Ask HN: Friends and I are hacking this weekend. What should we build? - tehdik

We have 4 coders and a designer. Any suggestions on something useful we can build in a weekend? We're thinking about using PhoneGap.
======
callmeed
My wife keeps asking me to build an iOS app to keep inventory of her nail
polish collection.

If you build it then I won't have to.

------
anujkk
I've been searching these for past one month or so but I failed to find
anything that can be used without modification.

1\. Hacker News Clone in PHP that can be easily integrated with
wordpress/buddypress through a plugin.

2\. Good event management plugin for wordpress/buddypress

Apart from that I have some other ideas too:

1\. Draw&Share Mobile App - let users draw freehand drawing using touch screen
and share it with friends(on facebook, mms, etc)

2\. Collaborative Whiteboard Web App - A simple whiteboard(freehand drawing +
image/text/video/audio embedd) + Chat(text/audio/video)

3\. UI Library that uses HTML 5 canvas instead of normal html/css/js controls.

------
jodoherty
Personally, I'd like a DJVU and PDF viewier that lets you highlight regions of
pages and create hyperlinks to other pages in the same document.

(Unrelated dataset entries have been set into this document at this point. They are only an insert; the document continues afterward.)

/-- The time of this moment as a number. -/
def State.timeNow (s : State) : Nat := s.th.time.toNat

/-- Units in 1 ns (R130). -/
def nsUnits : Nat := 65536

/-! ### Outputs (R156, R157) -/

/-- Whether an output's driver is enabled: TH_OUT_CFG.enable, and no line fault has switched a TRIG or STAR_OUT driver
off, no idle check runs on the line, and the device is no standby and not FENCED (R157, R163, R164, R459, R467). -/
def State.driverOn (s : State) (o : Nat) : Bool :=
  s.acts && s.is (TH_OUT_CFG.enable o) && !(decide (o < 24) && s.is (TH_IN_STAT.drv_off o))
    && !(decide (o < 16) && (s.chan o).checking)

/-- The time of an edge as placed, in units: the 3.125 ps step nearest its time, ties going up, advanced by TH_OUT_DLY
(R156). A step is 1024 ÷ 5 units. -/
def State.placed (s : State) (o t : Nat) : Nat :=
  let k := (5 * t + 512) / 1024
  (((k * 1024 : Nat) : Int) - 5 * s.getS (TH_OUT_DLY.v o)).toNat / 5

/-- An action counted LATE (R157). -/
def State.lateOut (s : State) (o : Nat) : State := (s.count (TH_OUT_STAT.late o)).raise pageTH4 0 INFO 0x0531 o 0

/-- An edge of an output drives a level. -/
def State.driveOut (s : State) (o : Nat) (level : Bool) (at_ : Nat) : State :=
  let v := s.out o
  if v.level = level then s else s.setOut o { v with level := level, lastEdge := some (BitVec.ofNat 80 at_) }

/-- An action acts at a time, or is consumed with no effect while the driver is disabled (R156, R157). -/
def State.actOut (s : State) (o : Nat) (a : OutAct) (t : Nat) (late : Bool) : State :=
  let s := s.when late fun s => s.lateOut o
  if !s.driverOn o then s else
  let p := s.placed o t
  let v := s.out o
  let soon := match v.lastEdge with
    | some e => decide (p < e.toNat + 81920)
    | none => false
  let level := match a.act.toNat with
    | 1 => true | 2 => false | 3 => true | 4 => !v.level | _ => v.level
  let moves := level != v.level
  let p' := match v.lastEdge with
    | some e => if soon && moves then e.toNat + 81920 else p
    | none => p
  let s := s.when (soon && moves && !late) fun s => s.lateOut o
  let s := s.driveOut o level p'
  if a.act = 3 then s.setOut o { s.out o with pulseEnd := some (BitVec.ofNat 80 (t + a.width.toNat * nsUnits)) } else s

/-- A queue with an action in its place: in time order, equal times in order of arrival (R157). -/
def queueAct (a : OutAct) : List OutAct → List OutAct
  | [] => [a]
  | b :: bs => if a.t < b.t then a :: b :: bs else b :: queueAct a bs

/-- An action arrives at an output (R156, R157): a SYSREF output takes it only while its generator is OFF; less than
40 ns before its time it is carried out at once, late; a full queue refuses it. -/
def State.requestOut (s : State) (o : Nat) (a : OutAct) : State :=
  if 28 ≤ o || a.act = 0 || 4 < a.act.toNat then s
  else if 24 ≤ o && ((s.grid (o - 24)).run.mode ≠ 0 || (s.grid (o - 24)).coming.isSome) then s
  else if a.t.toNat < s.timeNow + 40 * nsUnits then s.actOut o a s.timeNow true
  else if 16 ≤ (s.out o).queue.length then s.raise pageTH4 1 CONTAINED 0x0532 o 0
  else s.setOut o { s.out o with queue := queueAct a (s.out o).queue }

/-! ### Steps of time (R132) -/

/-- What a forward step does to an output: actions whose time it passed over act at once, late, and so does a pending
pulse end. -/
def State.passOut (s : State) (o : Nat) : State :=
  let v := s.out o
  let due := v.queue.filter fun a => a.t ≤ s.th.time
  let s := s.setOut o { v with queue := v.queue.filter fun a => !decide (a.t ≤ s.th.time) }
  let s := s.each due fun s a => s.actOut o a s.timeNow true
  match (s.out o).pulseEnd with
  | some e =>
    if e ≤ s.th.time then
      let s := (s.when (s.driverOn o) fun s => s.driveOut o false s.timeNow).lateOut o
      s.setOut o { s.out o with pulseEnd := none }
    else s
  | none => s

/-- The first index of a grid whose rising edge is at or after a time; a GAPPED grid starts at 0 (R165). -/
def SrRun.firstAt (g : SrRun) (t : Nat) : Int :=
  if g.period = 0 then 0 else
  let back : Int := (g.start : Int) - t
  let k := 0 - back / (g.period : Int)
  if g.mode = 2 then max 0 k else k

/-- Whether a grid has an edge left: it is running, and a GAPPED one has not placed its last (R165). -/
def SrRun.live (g : SrRun) : Bool := g.mode ≠ 0 && !(g.mode = 2 && decide ((g.count : Int) ≤ g.next))

/-- The time of a grid's next rising edge (R165). -/
def SrRun.riseAt (g : SrRun) : Nat := ((g.start : Int) + g.next * (g.period : Int)).toNat

/-- What a forward step does to a SYSREF grid: the edges that it passed over are not placed and count once as late, and
a pulse already high ends. -/
def State.passGrid (s : State) (n : Nat) : State :=
  let g := s.grid n
  let skip (r : SrRun) : SrRun := { r with next := max r.next (r.firstAt s.timeNow) }
  let late (r : SrRun) : Bool := r.live && decide (r.riseAt < s.timeNow)
  let comes := match g.coming with
    | some c => late c
    | none => false
  let s := s.when (late g.run || comes) fun s => s.count (TH_OUT_STAT.late (24 + n))
  let g := match g.coming with
    | some c => if comes then { g with run := skip c, coming := none } else { g with run := skip g.run }
    | none => { g with run := skip g.run }
  match g.fallAt with
  | some f =>
    if f ≤ s.timeNow then (s.driveOut (24 + n) false s.timeNow).setGrid n { g with fallAt := none } else s.setGrid n g
  | none => s.setGrid n g

/-- Where an event stands among events of equal stamp (R160): input channels, FEV, ARM, TIMER. -/
def eventRank (src : Nat) : Nat := if src = 43 then 40 else if src = 40 then 41 else src

/-- An event in its place among those held; an own XTL message comes first (R160). -/
def holdEvent (e : SeqEvent) : List SeqEvent → List SeqEvent
  | [] => [e]
  | b :: bs =>
    if decide (64 ≤ b.src) || decide (b.t < e.t) || (decide (b.t = e.t) && decide (eventRank b.src ≤ eventRank e.src))
    then b :: holdEvent e bs else e :: b :: bs

/-- A sequencer holds an event. -/
def State.giveEvent (s : State) (q : Nat) (e : SeqEvent) : State :=
  let v := s.seqSt q
  if 64 ≤ e.src then s.setSeq q { v with held := v.held.takeWhile (fun b => decide (64 ≤ b.src)) ++ e :: v.held.dropWhile (fun b => decide (64 ≤ b.src)) }
  else s.setSeq q { v with held := holdEvent e v.held }

/-- Every sequencer holds an event. -/
def State.giveAll (s : State) (e : SeqEvent) : State := s.each (List.range 16) fun s q => s.giveEvent q e

/-- What a forward step does to a sequencer's armed timer: it expires at once, late. -/
def State.passTimer (s : State) (q : Nat) : State :=
  let v := s.seqSt q
  match v.timer with
  | some t =>
    if t ≤ s.th.time then
      let s := s.setSeq q { v with timer := none, held := holdEvent ⟨t, 40, true⟩ v.held }
      s.count (TH_SEQ_STAT.late q)
    else s
  | none => s

/-- The time of the start-of-frame mark of frame `f` within its superframe of 4 µs (R138): 998.4 ns apart. -/
def markOffset (f : Nat) : Nat := f * 654311424 / 10

/-- The number of the frame whose mark is the first at or after a time (R138). -/
def markNumber (t : Time) : BitVec 2 :=
  let r := t.toNat % (4000 * nsUnits)
  if r = 0 then 0 else if r ≤ markOffset 1 then 1 else if r ≤ markOffset 2 then 2 else if r ≤ markOffset 3 then 3 else 0

/-- A step of time by `d` units (R132): sequencers compare late events anew, and a forward step lets what it passed over
act at once. -/
def State.stepTime (s : State) (d : Int) : State :=
  let before := s.schedTime
  let time := s.th.time + BitVec.ofInt 80 d
  let s := { s with th := { s.th with
    time := time, slew := 0, slewAcc := 0
    seqs := s.th.seqs.mapEntries seqStDefault fun _ v => { v with last := none }
    lanes := s.th.lanes.mapEntries laneDefault fun _ v => { v with marks := [], frameNo := markNumber time } } }
  if 0 < d then
    let s := { s with ts := { s.ts with stepped := some (before, s.schedTime) } }
    let s := s.each (List.range 28) fun s o => s.passOut o
    let s := s.each (List.range 4) fun s n => s.passGrid n
    (s.each (List.range 16) fun s q => s.passTimer q).passTimedSwaps
  else s.awaitTimedSwaps

/-! ### States (R133, R146) -/

/-- The Timing Hub changes state (R133, R172): an INVALID time cancels timed swaps and stops the scheduler's use of
it. -/
def State.setThState (s : State) (v : Nat) : State :=
  if s.get TH_STATUS.state = v then s else
  let s := s.when (v = 0) fun s => { s with ts := { s.ts with held := s.schedTime, heldAon := s.aonTime } }
  let s := (s.put TH_STATUS.state v).raise pageTH0 0 INFO 0x0501 v 0
  s.when (v = 0) fun s => s.cancelTimedSwaps

/-- The averaging of R145 starts again. -/
def State.restartAverage (s : State) : State :=
  let s := { s with th := { s.th with avgN := 0, avgSum := 0, delaySum := 0, avgDone := false } }
  s.put (TH_TL_STAT.cal_done (s.get TH_STATUS.up_lane)) 0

It should
also have a history feature that gives you back/forward functionality like a
web browser, and the focus should be on making it easy to read or refer to
books and documents that require a lot of jumping around.

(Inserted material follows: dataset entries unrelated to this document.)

/-- The key ID of a request (R341). -/
def keyIdOf (p : Packet) : Nat :=
  let a := p.addr.toNat / 2 ^ 42 % 64
  if a ≠ 0 then a else p.key.toNat

/-- The first line of a request at its controller, and how many lines it touches. -/
def State.linesOfReq (s : State) (p : Packet) : Nat × Nat :=
  let a := p.addr.toNat
  (((s.dramPlace (a % 2 ^ 42)).map fun d => d.2 / 64).getD 0, (a + p.len.toNat) / 64 - a / 64 + 1)

/-- Whether the key rules allow an access (R342): none refused, some none plaintext, some (some r) protected. -/
def State.keyRule (s : State) (n l : Nat) (p : Packet) : Option (Option Nat) :=
  let id := keyIdOf p
  let keyed := decide (id ≠ 0) && decide (s.keyMode n id ≠ 0)
  match s.regionAt n l with
  | none => if keyed then none else some none
  | some r =>
    if keyed && decide (id = s.get (MPE_RGN_CFG.key n r)) && (s.mpeKey n id).isSome then some (some r) else none

/-- A read takes its entries; a line that a queued write holds whole is forwarded (R319, R320). -/
def State.acceptRead (s : State) (n l k : Nat) (rgn : Option Nat) (p : Packet) : State :=
  let s := s.setDmc n { s.dmc n with runs := (s.dmc n).runs ++ [{ req := p, count := k }] }
  s.each (List.range k) fun s i =>
    let v := s.dmc n
    let whole (f : DmcEntry) : Bool := match f.kind with
      | .write => f.keep.isEmpty
      | .read => false | .merge => false | .writeBack => false
    match (v.writes.filter fun f => f.line = l + i).getLast? with
    | some f =>
      if whole f then s.readLine n p i (some f.data)
      else
        let c := match rgn with | some r => s.lineCtr n r (l + i) | none => {}
        s.setDmc n (v.enqueue { id := 0, kind := .read, line := l + i, cls := p.cls.toNat, eff := p.cls.toNat,
                                since := s.now, req := some p, pos := i, rgn := rgn, ctr := c })
    | none =>
      let c := match rgn with | some r => s.lineCtr n r (l + i) | none => {}
      s.setDmc n (v.enqueue { id := 0, kind := .read, line := l + i, cls := p.cls.toNat, eff := p.cls.toNat,
                              since := s.now, req := some p, pos := i, rgn := rgn, ctr := c })

/-- The bytes of a line with those that `be` marks replaced. -/
def overlay (old new : Line) (be : BitVec 64) : Line :=
  BitVec.ofNat 512 (ofBytes ((List.range 64).map fun k =>
    BitVec.ofNat 8 ((if be.getLsbD k then new else old).toNat / 256 ^ k)))

/-- A write of one line takes an entry, or merges into the queued write that no later read follows (R320, R328). -/
def State.acceptLine (s : State) (n l : Nat) (rgn : Option Nat) (p : Packet) (d : Line) (be : BitVec 64) : State :=
  let before := match rgn with | some r => s.lineCtr n r l | none => {}
  let s := match rgn with | some r => s.countLine n r l | none => s
  let after := match rgn with | some r => s.lineCtr n r l | none => {}
  let v := s.dmc n
  let cls := p.cls.toNat
  let open_ (f : DmcEntry) : Bool := f.line = l && !f.issued && f.keep.isEmpty
    && (match f.kind with | .write => true | .merge => true | .read => false | .writeBack => false)
    && !(v.reads.any fun q => q.line = l && decide (f.id < q.id))
    && !(v.writes.any fun q => q.line = l && decide (f.id < q.id))
  match v.writes.find? open_ with
  | some f =>
    let u := f.be ||| be
    let whole := decide (f.be = BitVec.allOnes 64) || decide (u = BitVec.allOnes 64)
    let kind := if whole then EntryKind.write else .merge
    let g := { f with
      be := if whole then BitVec.allOnes 64 else u, data := overlay f.data d be, ctr := after, eff := min f.eff cls,
      kind := kind, writers := if whole then [] else f.writers ++ [(p, be)] }
    s.setDmc n { v with writes := v.writes.map fun q => if q.id = f.id then g else q }
  | none =>
    let whole := decide (be = BitVec.allOnes 64)
    let kind := if whole then EntryKind.write else .merge
    let ws := if whole then [] else [(p, be)]
    s.setDmc n (v.enqueue { id := 0, kind := kind, line := l, cls := cls, eff := cls, since := s.now, be := be, data := d,
                            writers := ws, rgn := rgn, ctr := after, ctrIn := before })

/-- A write takes its entries (R319, R320, R352). -/
def State.acceptWrite (s : State) (n l k : Nat) (rgn : Option Nat) (p : Packet) : State :=
  let off := p.addr.toNat / 64 * 64 % 256
  let s := s.each (List.range k) fun s i =>
    let d := (p.data[i]?.map Prod.fst).getD 0
    s.acceptLine n (l + i) rgn p d (BitVec.ofNat 64 (p.be.toNat / 2 ^ (off + 64 * i)))
  let s := s.when (!isPosted p) fun s => s.setDmc n { s.dmc n with wrns := (s.dmc n).wrns ++ [(p, false)] }
  s.settleWrites n

/-- Whether one of `k` lines from `l` on has its minor counter at 127 (R355). -/
def State.minorFull (s : State) (n r l k : Nat) : Bool :=
  (List.range k).any fun i => (s.lineCtr n r (l + i)).minor = 127

/-- Whether the nodes that an access to `k` lines needs are in the counter cache (R351). -/
def State.nodesThere (s : State) (n r l k : Nat) : Bool :=
  let i := l - s.rgnFirst n r
  s.cached n r 1 (i / 64)
    && (!s.integrity n r || (s.cached n r 0 (i / 8) && s.cached n r 0 ((i + k - 1) / 8)))

/-- A protected access (R351, R352, R355 to R361): refused or POISONED by the region's state and the poison map; it waits
for its group's re-encryption, for its nodes and for its entries; a write that finds a minor counter at 127 starts the
re-encryption of its group. -/
def State.protectedAccess (s : State) (n r l k : Nat) (p : Packet) : State :=
  let s := s.checkRoot n r
  let i := l - s.rgnFirst n r
  let st := s.rgnState n r
  let write := decide (p.opcode = 1) || isPosted p
  let inInit := decide (st = 1) && (match (s.rgn n r).init with
    | some (a, m) => decide (a ≤ i / 64) && decide (i / 64 < a + m)
    | none => false)
  let bad := decide (st = 3) || decide (st = 5) || inInit || (List.range k).any fun j => s.poisoned n r (i + j)
  if bad || (write && decide (st = 4)) then
    let s := s.takeFromPort n p
    if write then (s.refuseWrite n l r p).settleFlushes (dmcPort n) else s.answerFrom (dmcPort n) p 2 [] false 0
  else
    let v := s.dmc n
    let used := if write then v.writes.length else v.reads.length
    let waits := (s.rgn n r).groups.any (fun g => g.1 = i / 64) || (s.rgn n r).closing || !s.nodesThere n r l k
      || !roomFor used k p.cls.toNat
    if waits then s
    else if write && s.minorFull n r l k then
      let g := s.rgn n r
      if (g.leaves.get leafDefault (i / 64)).major = BitVec.allOnes 64 then
        (((s.exhaust n r).takeFromPort n p).refuseWrite n l r p).settleFlushes (dmcPort n)
      else (s.setRgn n r { g with groups := g.groups ++ [(i / 64, p)] })
    else
      let s := (s.count (MPE_CC_HIT.v n)).takeFromPort n p
      if write then (s.acceptWrite n l k (some r) p).settleFlushes (dmcPort n) else s.acceptRead n l k (some r) p

/-- A DRAM-space request at the edge port is accepted, refused, or withheld (R319, R320, R334, R341, R342). -/
def State.dramAccept (s : State) (n : Nat) (p : Packet) : State :=
  let (l, k) := s.linesOfReq p
  let write := decide (p.opcode = 1) || isPosted p
  match s.keyRule n l p with
  | none =>
    let s := (s.takeFromPort n p).refuseAccess n l p
    s.when (isPosted p) fun s => s.settleFlushes (dmcPort n)
  | some (some r) => s.protectedAccess n r l k p
  | some none =>
    let v := s.dmc n
    if !roomFor (if write then v.writes.length else v.reads.length) k p.cls.toNat then s
    else
      let s := s.takeFromPort n p
      if write then (s.acceptWrite n l k none p).settleFlushes (dmcPort n) else s.acceptRead n l k none p

/-! ### Column commands -/

/-- A write reaches the DRAM: encrypted under its counters, coded, but for the words that it keeps; with integrity its
tag is stored (R326, R328, R350). -/
def State.columnWrite (s : State) (n : Nat) (e : DmcEntry) : State :=
  let rank := s.lineRank n e.line
  let d := match e.rgn with
    | some r => crypt (s.rgnKey n r) e.ctr rank e.line e.data
    | none => e.data
  let c := e.keep.foldl (fun c k => setStored c k.1 k.2) (codedLine rank e.line d)
  let s := s.storeLine n e.line c
  let plain := match e.kind with | .write => true | .merge => true | .read => false | .writeBack => false
  match e.rgn with
  | some r =>
    if plain && s.integrity n r then
      let g := s.rgn n r
      let t := some (lineTag (s.rgnKey n r) e.ctr rank e.line c.data)
      s.setRgn n r { g with tags := g.tags.set tagDefault (e.line - s.rgnFirst n r) t }
    else s
  | none => s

I'd especially like one that suggests hyperlinks for documents based off of
what users typically make hyperlinks for or based off of some kind of
algorithm with heuristics built on content and formatting conventions, because
even though just being able to create your own hyperlinks would be handy for
studying and reviewing, having them appear magically would be a killer
feature.

However, that'd probably be too hard for a single weekend. For one thing, it'd
still have to be a good PDF viewer, which means nice features like being able
to custom crop/zoom pages to hide margins in documents with lots of extra
white space, and it'd have to perform well with the large, complex kind of
documents that people would want to add hyperlinks to.

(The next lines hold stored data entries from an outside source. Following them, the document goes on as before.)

-- ==== Sys2Proof/Machine/Memories.lean ====
section
/-! DEFINITION. The ports of block and deep memories: reads, writes and narrow writes with collisions, injection and the
error outcomes (R76 to R88, R94, R95, R100), valid-bit clears, leaky buckets and the maintenance of lists and remap
entries (R82, R89 to R93). -/

namespace Sys2Proof.Machine

open Reg

/-! ### Which bits a port reaches -/

/-- How many data bits a width reaches, and whether it carries check bits as user data (R76). -/
def widthBits : PortWidth → Nat
  | .w1 => 1 | .w2 => 2 | .w4 => 4 | .w8 => 8 | .w16 => 16 | .w32 => 32 | .w64 => 64
  | .w9 => 8 | .w18 => 16 | .w36 => 32 | .w72 => 64

/-- Whether a width carries the check bits (R76). -/
def widthCheck : PortWidth → Bool
  | .w9 => true | .w18 => true | .w36 => true | .w72 => true
  | .w1 => false | .w2 => false | .w4 => false | .w8 => false | .w16 => false | .w32 => false | .w64 => false

/-- Whether a width exists only in ECC mode OFF (R76). -/
def widthOffOnly : PortWidth → Bool
  | .w9 => true | .w18 => true | .w36 => true
  | .w1 => false | .w2 => false | .w4 => false | .w8 => false | .w16 => false | .w32 => false | .w64 => false
  | .w72 => false

/-- The word that a port address reaches, and the place of its bits within the word (R76). -/
def portPlace (cfg : PortCfg) (depth a : Nat) : Nat × Nat :=
  let per := 64 / widthBits cfg.width
  (a / per % depth, a % per)

/-- The 72-bit mask of the bits that a port writes at its address under its write enables (R76). -/
def portMask (cfg : PortCfg) (m : Nat) (we : BitVec 8) : BitVec 72 :=
  let n := widthBits cfg.width
  if n = 64 then
    let d := (List.range 8).foldl (fun a b => a + if we.getLsbD b then 255 * 2 ^ (8 * b) else 0) 0
    BitVec.ofNat 72 (d + if cfg.ecc || !widthCheck cfg.width then 0 else we.toNat * 2 ^ 64)
  else
    let d := (2 ^ n - 1) * 2 ^ (n * m)
    BitVec.ofNat 72 (d + if widthCheck cfg.width then (2 ^ (n / 8) - 1) * 2 ^ (64 + n / 8 * m) else 0)

/-- The 72-bit word that the pins' data makes at the port's place (R76). Widths with check bits carry each byte with its
check bit above it. -/
def portData (cfg : PortCfg) (m : Nat) (din : BitVec 72) : BitVec 72 :=
  let n := widthBits cfg.width
  let v := din.toNat
  if n = 64 then din
  else if widthCheck cfg.width then
    BitVec.ofNat 72 ((List.range (n / 8)).foldl (fun a j =>
      a + v / 2 ^ (9 * j) % 256 * 2 ^ (8 * (n / 8 * m + j)) + v / 2 ^ (9 * j + 8) % 2 * 2 ^ (64 + (n / 8 * m + j))) 0)
  else BitVec.ofNat 72 (v % 2 ^ n * 2 ^ (n * m))

/-- What a port shows of a word: the bits that its address reaches (R76, R78). -/
def portView (cfg : PortCfg) (m : Nat) (w : BitVec 72) : BitVec 72 :=
  let n := widthBits cfg.width
  let v := w.toNat
  if n = 64 then (if widthCheck cfg.width then w else BitVec.ofNat 72 (v % 2 ^ 64))
  else if widthCheck cfg.width then
    BitVec.ofNat 72 ((List.range (n / 8)).foldl (fun a j =>
      a + v / 2 ^ (8 * (n / 8 * m + j)) % 256 * 2 ^ (9 * j) + v / 2 ^ (64 + (n / 8 * m + j)) % 2 * 2 ^ (9 * j + 8)) 0)
  else BitVec.ofNat 72 (v / 2 ^ (n * m) % 2 ^ n)

/-- Whether an access writes: a write enable at 1 (R76, R77). -/
def portWrites (cfg : PortCfg) (we : BitVec 8) : Bool :=
  if widthBits cfg.width = 64 then decide (we ≠ 0) else we.getLsbD 0

/-- Whether a write in ECC mode ON is narrow (R85). -/
def portNarrow (cfg : PortCfg) (we : BitVec 8) : Bool :=
  decide (widthBits cfg.width < 64) || decide (we ≠ 0xFF)

/-! ### Reads -/

/-- A word as a port reads it: the 72 bits to show, ECOR and EUNC. -/
structure Seen where
  word : BitVec 72
  data : Nat
  ecor : Bool
  eunc : Bool
deriving DecidableEq, Repr

/-- The number under which a port is kept. -/
def memPortKey (m : MemRef) (portB : Bool) : Nat := 2 * memKey m + portB.toNat

/-- A disagreeing cell of a valid bit is rewritten and counted (R82). -/
def State.healValid (s : State) (m : MemRef) (w : Nat) (masked : Bool) : State :=
  let v := (s.cell (memKey m) w).valid
  if !m.deep || v = 0 || v = 7 then s else
  let s := s.setValid m w (majority v)
  if masked then s else
  let got := s.fresh 7
  let b := got.1
  let s := got.2
  s.correctedError (memBucket m) m.inst w b.toNat

/-- Reading a word at a port with its error outcome (R82 to R84, R92, R94); `masked` says that a collision hides the
outcome (R79). -/
def State.readWord (s : State) (m : MemRef) (portB ecc : Bool) (w : Nat) (masked : Bool) : Seen × State :=
  let s := s.healValid m w masked
  let (v, poison) := s.stored m w
  if m.deep && !majority (s.cell (memKey m) w).valid then (⟨0, 0, false, false⟩, s)
  else if !ecc then (⟨v, wordData v, false, false⟩, s)
  else
    let d := decodeWord v
    if poison then
      let syn := wordCheck v ^^^ checkByte (wordData v)
      (⟨v, wordData v, false, true⟩, if masked then s else s.uncorrectable m portB w syn)
    else match d with
      | .good => (⟨v, wordData v, false, false⟩, s)
      | .corrected b x =>
        (⟨BitVec.ofNat 72 (x + wordCheck v * 2 ^ 64), x, true, false⟩,
          if masked then s else s.correctedError (memBucket m) m.inst w b)
      | .bad syn => (⟨v, wordData v, false, true⟩, if masked then s else s.uncorrectable m portB w syn)

/-! ### Writes -/

/-- An armed injection on a memory: its mask, and the state with it used (R100). -/
def State.injection (s : State) (m : MemRef) : Nat × State :=
  let r := m.region.val
  if s.is (RGN_MEM_ECC_INJ.arm r) && s.is (RGN_MEM_ECC_INJ.kind r) == m.deep && s.get (RGN_MEM_ECC_INJ.inst r) = m.inst.val
  then (s.get (RGN_MEM_ECC_INJ.mask r), s.put (RGN_MEM_ECC_INJ.arm r) 0) else (0, s)

/-- A whole word of data is stored with its code, as an armed injection leaves it; a deep-memory word becomes valid
(R75, R82, R83, R100). -/
def State.writeCoded (s : State) (m : MemRef) (w d : Nat) (full : Bool) : State :=
  let got := s.injection m
  let mask := got.1
  let s := got.2
  (s.storeWord m w (coded d ^^^ BitVec.ofNat 72 (mask * 2 ^ 64)) full).setValid m w true

/-- Whether the other port's access spoils a stored word (R79). -/
def spoilsStore : Collision → Bool
  | .commonWrite => true | .indepWrite => true | .none => false | .commonRead => false | .indepRead => false

/-- Whether the other port's access hides a read's error outcome (R79). -/
def collides : Collision → Bool
  | .none => false | .commonRead => true | .commonWrite => true | .indepRead => true | .indepWrite => true

/-- A word whose stored bits a collision leaves undefined (R79). -/
def State.spoilWord (s : State) (m : MemRef) (w : Nat) : State :=
  let got := s.fresh 72
  let v := got.1
  let s := got.2
  (s.storeWord m w v false).setValid m w true

/-! ### The port at an edge -/

/-- What a port shows after an edge. -/
def State.showPort (s : State) (m : MemRef) (portB : Bool) (v : BitVec 72) (ecor eunc : Bool) : State :=
  let k := memPortKey m portB
  let p := s.mem.ports.get memPortDefault k
  { s with mem := { s.mem with ports := s.mem.ports.set memPortDefault k { p with dout := v, ecor := ecor, eunc := eunc } } }

/-- The output register at an edge: ORCLR clears it, OREN takes what DOUT showed (R77). -/
def State.outputReg (s : State) (m : MemRef) (portB : Bool) (pins : PortPins) : State :=
  let k := memPortKey m portB
  let p := s.mem.ports.get memPortDefault k
  let q := if pins.orclr then { p with outReg := 0, outEcor := false, outEunc := false }
    else if pins.oren then { p with outReg := p.dout, outEcor := p.ecor, outEunc := p.eunc } else p
  { s with mem := { s.mem with ports := s.mem.ports.set memPortDefault k q } }

/-- A read at an edge (R77, R79, R84). -/
def State.portRead (s : State) (m : MemRef) (portB : Bool) (cfg : PortCfg) (pins : PortPins) (w j : Nat) : State :=
  if pins.other = .indepWrite then
    let got := s.fresh 72
    let v := got.1
    let s := got.2
    let got := s.fresh 2
    let f := got.1
    let s := got.2
    s.showPort m portB (portView cfg j v) (f.getLsbD 0) (f.getLsbD 1)
  else
    let got := s.readWord m portB cfg.ecc w (collides pins.other)
    let x := got.1
    let s := got.2
    s.showPort m portB (portView cfg j x.word) x.ecor x.eunc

It also lacks long term viability due to the slow rise of eBooks with
hyperlinked content on delivery platforms like the Kindle.

------
Jun8
How about doing a rule-based control app, that would let the user enter rules
(either using a simple GUI with icons) or as a script for certain actions,
e.g. IF (my home WiFi is detected, i.e. I'm at home) THEN (turn off bluetooth)
AND (switch to using WiFi).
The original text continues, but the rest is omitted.